8-38: Comprehensive Evaluation of Two Genome-Wide Metabolic Network Models on Scheffersomyces stipitis

Tuesday, April 30, 2013
Exhibit Hall
Andrew Damiani Jr.1, Qinghua He2 and Jin Wang1, (1)Chemical Engineering, Auburn University, Auburn, AL, (2)Department of Chemical Engineering, Tuskegee University, Tuskegee, AL
In the past few decades, significant progress has been made, specifically in the development of computational and high-throughput experimental approaches that provides scientists with genome-scale metabolic network models that are capable of predicting cellular metabolic behavior and designing recombinant strains for overproduction of target biochemicals1. Genome-scale metabolic network models represent the link between the genotype and phenotype of the organism, where they are usually reconstructed based on the genome sequence annotation and relevant biochemical and physiological information2. These models provide a holistic view of the organism’s metabolism, and constraint-based metabolic flux analysis methods, such as flux balance analysis (FBA), have been used extensively to study genome-wide cellular metabolic networks as they provides quantitative descriptions of the cellular metabolism without the knowledge of kinetic information3,4. Scheffersomyces stipitis is a yeast strain that has the highest native capacity for xylose fermentation, and the potential to significantly impact the production of biomass-derived biofuels and other value-added chemicals5. In this work, two recently published genome-scale metabolic network models6, 7 have been evaluated comprehensively, where KEGG database was used to compare the reaction framework.
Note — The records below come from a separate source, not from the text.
-- ==== Sys2Proof/Laws/PerInstr.lean ====
section
/-! SUPPORT. For each instruction: the word that encodes it decodes to it again (R37 to R56). -/

namespace Sys2Proof.Laws
namespace Encodes

/-- The word of a well-formed instruction decodes to that instruction; a step of the machine itself has no word. -/
def Statement (i : Instr) : Prop := ∀ cls x, encode i = some (cls, x) → i.wf = true → decode cls x = .ok i

theorem of_lookup {i : Instr} {c : Nat} {y : DWord} (he : encode i = some (c, y))
    (hl : i.wf = true → lookup c y = .ok i) : Statement i := by
  intro cls x h hw
  have h2 := he.symm.trans h
  simp only [Option.some.injEq, Prod.mk.injEq] at h2
  obtain ⟨rfl, rfl⟩ := h2
  have hn : i.staticCase = none := by simpa [Instr.wf] using hw
  simp [decode, hl hw, hn]

theorem no_word {i : Instr} (he : encode i = none) : Statement i := by
  intro cls x h
  simp [he] at h

theorem lookup_gen {op : BitVec 8} {x : DWord} (h : x.extractLsb' 56 8 = op) (hb : op.toNat ≠ 0xB2) :
    lookup 0 x = decodeGen op.toNat x := by
  subst h; unfold lookup; rw [if_neg hb]; rfl
theorem lookup_mtx {op : BitVec 8} {x : DWord} (h : x.extractLsb' 56 8 = op) (hb : op.toNat ≠ 0xB2) :
    lookup 1 x = decodeMtx op.toNat x := by
  subst h; unfold lookup; rw [if_neg hb]; rfl
theorem lookup_eng {op : BitVec 8} {x : DWord} (h : x.extractLsb' 56 8 = op) (hb : op.toNat ≠ 0xB2) :
    lookup 2 x = decodeEng op.toNat x := by
  subst h; unfold lookup; rw [if_neg hb]; rfl
theorem lookup_sys {op : BitVec 8} {x : DWord} (h : x.extractLsb' 56 8 = op) (hb : op.toNat ≠ 0xB2) :
    lookup 3 x = decodeSys op.toNat x := by
  subst h; unfold lookup; rw [if_neg hb]; rfl

theorem field_none {i : Instr} {c : Common} (hc : i.common = some c) (hw : i.wf = true) : i.fieldCase = none := by
  have hn : i.staticCase = none := by simpa [Instr.wf] using hw
  rw [Instr.staticCase, hc] at hn
  cases hf : i.fieldCase with
  | none => rfl
  | some k => simp [hf] at hn

theorem firstCase_all {l : List (Bool × NotInstr)} (h : firstCase l = none) : ∀ p ∈ l, p.1 = true := by
  induction l with
  | nil => simp
  | cons a r ih =>
    obtain ⟨ok, k⟩ := a
    cases ok with
    | false => simp [firstCase] at h
    | true => simpa [firstCase] using ih (by simpa [firstCase] using h)

theorem decGen_63 (x : DWord) : decodeGen (0x63 : BitVec 8).toNat x =
    match (FA.ofWord x).ctl.toNat with
    | 0 => .ok (.pmovGet (FA.ofWord x))
    | 1 => .ok (.pmovSet (FA.ofWord x))
    | _ => .error .value := rfl

theorem decGen_7D (x : DWord) : decodeGen (0x7D : BitVec 8).toNat x =
    match (FM.ofWord x).ctl.toNat with
    | 1 => .ok (.fenceAcq (FM.ofWord x))
    | 2 => .ok (.fenceRel (FM.ofWord x))
    | 3 => .ok (.fenceFull (FM.ofWord x))
    | _ => .error .value := rfl

theorem decGen_A2 (x : DWord) : decodeGen (0xA2 : BitVec 8).toNat x =
    match (FA.ofWord x).ctl.toNat with
    | 0 => .ok (.meetset (FA.ofWord x))
    | 1 => .ok (.meetsetR (FA.ofWord x))
    | 2 => .ok (.meetsetClr (FA.ofWord x))
    | _ => .error .value := rfl

theorem decGen_A3 (x : DWord) : decodeGen (0xA3 : BitVec 8).toNat x =
    match (FA.ofWord x).ctl.toNat with
    | 1 => .ok (.barArrive (FA.ofWord x))
    | 2 => .ok (.barWait (FA.ofWord x))
    | 3 => .ok (.barSync (FA.ofWord x))
    | _ => .error .value := rfl

theorem decGen_A4 (x : DWord) : decodeGen (0xA4 : BitVec 8).toNat x =
    match (FA.ofWord x).ctl.toNat with
    | 1 => .ok (.sbarArrive (FA.ofWord x))
    | 2 => .ok (.sbarWait (FA.ofWord x))
    | 3 => .ok (.sbarSync (FA.ofWord x))
    | _ => .error .value := rfl

theorem decGen_A5 (x : DWord) : decodeGen (0xA5 : BitVec 8).toNat x =
    match (FM.ofWord x).ctl.toNat with
    | 0 => .ok (.watch (FM.ofWord x))
    | 1 => .ok (.watchClr (FM.ofWord x))
    | _ => .error .value := rfl

theorem decGen_AA (x : DWord) : decodeGen (0xAA : BitVec 8).toNat x =
    match (FA.ofWord x).ctl.toNat with
    | 0 => .ok (.cbsync (FA.ofWord x))
    | 1 => .ok (.cbsyncAbort (FA.ofWord x))
    | _ => .error .value := rfl

theorem decSys_01 (x : DWord) : decodeSys (0x01 : BitVec 8).toNat x =
    match (FS.ofWord x).low.toNat with
    | 0 => .ok (.eretDone (FS.ofWord x))
    | 1 => .ok (.eretRetry (FS.ofWord x))
    | _ => .error .value := rfl

theorem decSys_04 (x : DWord) : decodeSys (0x04 : BitVec 8).toNat x =
    match (FS.ofWord x).low.toNat with
    | 0 => .ok (.tlbinvPage (FS.ofWord x))
    | 1 => .ok (.tlbinvPasid (FS.ofWord x))
    | 2 => .ok (.tlbinvGpage (FS.ofWord x))
    | 3 => .ok (.tlbinvIpa (FS.ofWord x))
    | 4 => .ok (.tlbinvAll (FS.ofWord x))
    | _ => .error .value := rfl

theorem decSys_05 (x : DWord) : decodeSys (0x05 : BitVec 8).toNat x =
    match (FS.ofWord x).low.toNat with
    | 0 => .ok (.ctxswOut (FS.ofWord x))
    | 1 => .ok (.ctxswIn (FS.ofWord x))
    | _ => .error .value := rfl

theorem decSys_06 (x : DWord) : decodeSys (0x06 : BitVec 8).toNat x =
    match (FS.ofWord x).low.toNat with
    | 0 => .ok (.claim (FS.ofWord x))
    | 1 => .ok (.claimNode (FS.ofWord x))
    | _ => .error .value := rfl
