-- ==== Sys2Proof/Laws/State.lean ====
section
/-! SUPPORT. What each update of the state leaves: one equation for each field, and how the updates of teams, home warps and
threads read back. -/

namespace Sys2Proof.Machine

open Sys2Proof

/-! ### modCore -/

@[simp] theorem State.modCore_turn (s : State) (c : Nat) (f : Core → Core) : (s.modCore c f).turn = s.turn := rfl
@[simp] theorem State.modCore_teams (s : State) (c : Nat) (f : Core → Core) : (s.modCore c f).teams = s.teams := rfl
@[simp] theorem State.modCore_spans (s : State) (c : Nat) (f : Core → Core) : (s.modCore c f).spans = s.spans := rfl
@[simp] theorem State.modCore_groups (s : State) (c : Nat) (f : Core → Core) : (s.modCore c f).groups = s.groups := rfl
@[simp] theorem State.modCore_issueNo (s : State) (c : Nat) (f : Core → Core) : (s.modCore c f).issueNo = s.issueNo := rfl
@[simp] theorem State.modCore_spilled (s : State) (c : Nat) (f : Core → Core) : (s.modCore c f).spilled = s.spilled := rfl
@[simp] theorem State.modCore_cmds (s : State) (c : Nat) (f : Core → Core) : (s.modCore c f).cmds = s.cmds := rfl
@[simp] theorem State.modCore_stores (s : State) (c : Nat) (f : Core → Core) : (s.modCore c f).stores = s.stores := rfl
@[simp] theorem State.modCore_peers (s : State) (c : Nat) (f : Core → Core) : (s.modCore c f).peers = s.peers := rfl
@[simp] theorem State.modCore_far (s : State) (c : Nat) (f : Core → Core) : (s.modCore c f).far = s.far := rfl
@[simp] theorem State.modCore_mem (s : State) (c : Nat) (f : Core → Core) : (s.modCore c f).mem = s.mem := rfl
@[simp] theorem State.modCore_poison (s : State) (c : Nat) (f : Core → Core) : (s.modCore c f).poison = s.poison := rfl
@[simp] theorem State.modCore_hostMem (s : State) (c : Nat) (f : Core → Core) : (s.modCore c f).hostMem = s.hostMem := rfl
@[simp] theorem State.modCore_hostBad (s : State) (c : Nat) (f : Core → Core) : (s.modCore c f).hostBad = s.hostBad := rfl
@[simp] theorem State.modCore_ats (s : State) (c : Nat) (f : Core → Core) : (s.modCore c f).ats = s.ats := rfl
@[simp] theorem State.modCore_l2tlb (s : State) (c : Nat) (f : Core → Core) : (s.modCore c f).l2tlb = s.l2tlb := rfl
@[simp] theorem State.modCore_merges (s : State) (c : Nat) (f : Core → Core) : (s.modCore c f).merges = s.merges := rfl
@[simp] theorem State.modCore_ctxs (s : State) (c : Nat) (f : Core → Core) : (s.modCore c f).ctxs = s.ctxs := rfl
@[simp] theorem State.modCore_launches (s : State) (c : Nat) (f : Core → Core) : (s.modCore c f).launches = s.launches := rfl
@[simp] theorem State.modCore_graphs (s : State) (c : Nat) (f : Core → Core) : (s.modCore c f).graphs = s.graphs := rfl
@[simp] theorem State.modCore_mgmt (s : State) (c : Nat) (f : Core → Core) : (s.modCore c f).mgmt = s.mgmt := rfl
@[simp] theorem State.modCore_parts (s : State) (c : Nat) (f : Core → Core) : (s.modCore c f).parts = s.parts := rfl
@[simp] theorem State.modCore_ifaces (s : State) (c : Nat) (f : Core → Core) : (s.modCore c f).ifaces = s.ifaces := rfl
@[simp] theorem State.modCore_comms (s : State) (c : Nat) (f : Core → Core) : (s.modCore c f).comms = s.comms := rfl
@[simp] theorem State.modCore_clk (s : State) (c : Nat) (f : Core → Core) : (s.modCore c f).clk = s.clk := rfl
@[simp] theorem State.modCore_power (s : State) (c : Nat) (f : Core → Core) : (s.modCore c f).power = s.power := rfl
@[simp] theorem State.modCore_out (s : State) (c : Nat) (f : Core → Core) : (s.modCore c f).out = s.out := rfl
@[simp] theorem State.modCore_agenda (s : State) (c : Nat) (f : Core → Core) : (s.modCore c f).agenda = s.agenda := rfl
@[simp] theorem State.modCore_nextId (s : State) (c : Nat) (f : Core → Core) : (s.modCore c f).nextId = s.nextId := rfl
@[simp] theorem State.modCore_deny (s : State) (c : Nat) (f : Core → Core) : (s.modCore c f).deny = s.deny := rfl
@[simp] theorem State.modCore_hit (s : State) (c : Nat) (f : Core → Core) : (s.modCore c f).hit = s.hit := rfl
Overall model7 is more in agreement with KEGG, but there is substantially more gaps that contribute to system error. In silico experiments showed that ethanol yield from xylose is underestimated in both models and PCA determined that model6 had stringent group of metabolic switches for regulation. Hence, modifications are proposed to improve the model performance, and validation experiments will be carried out.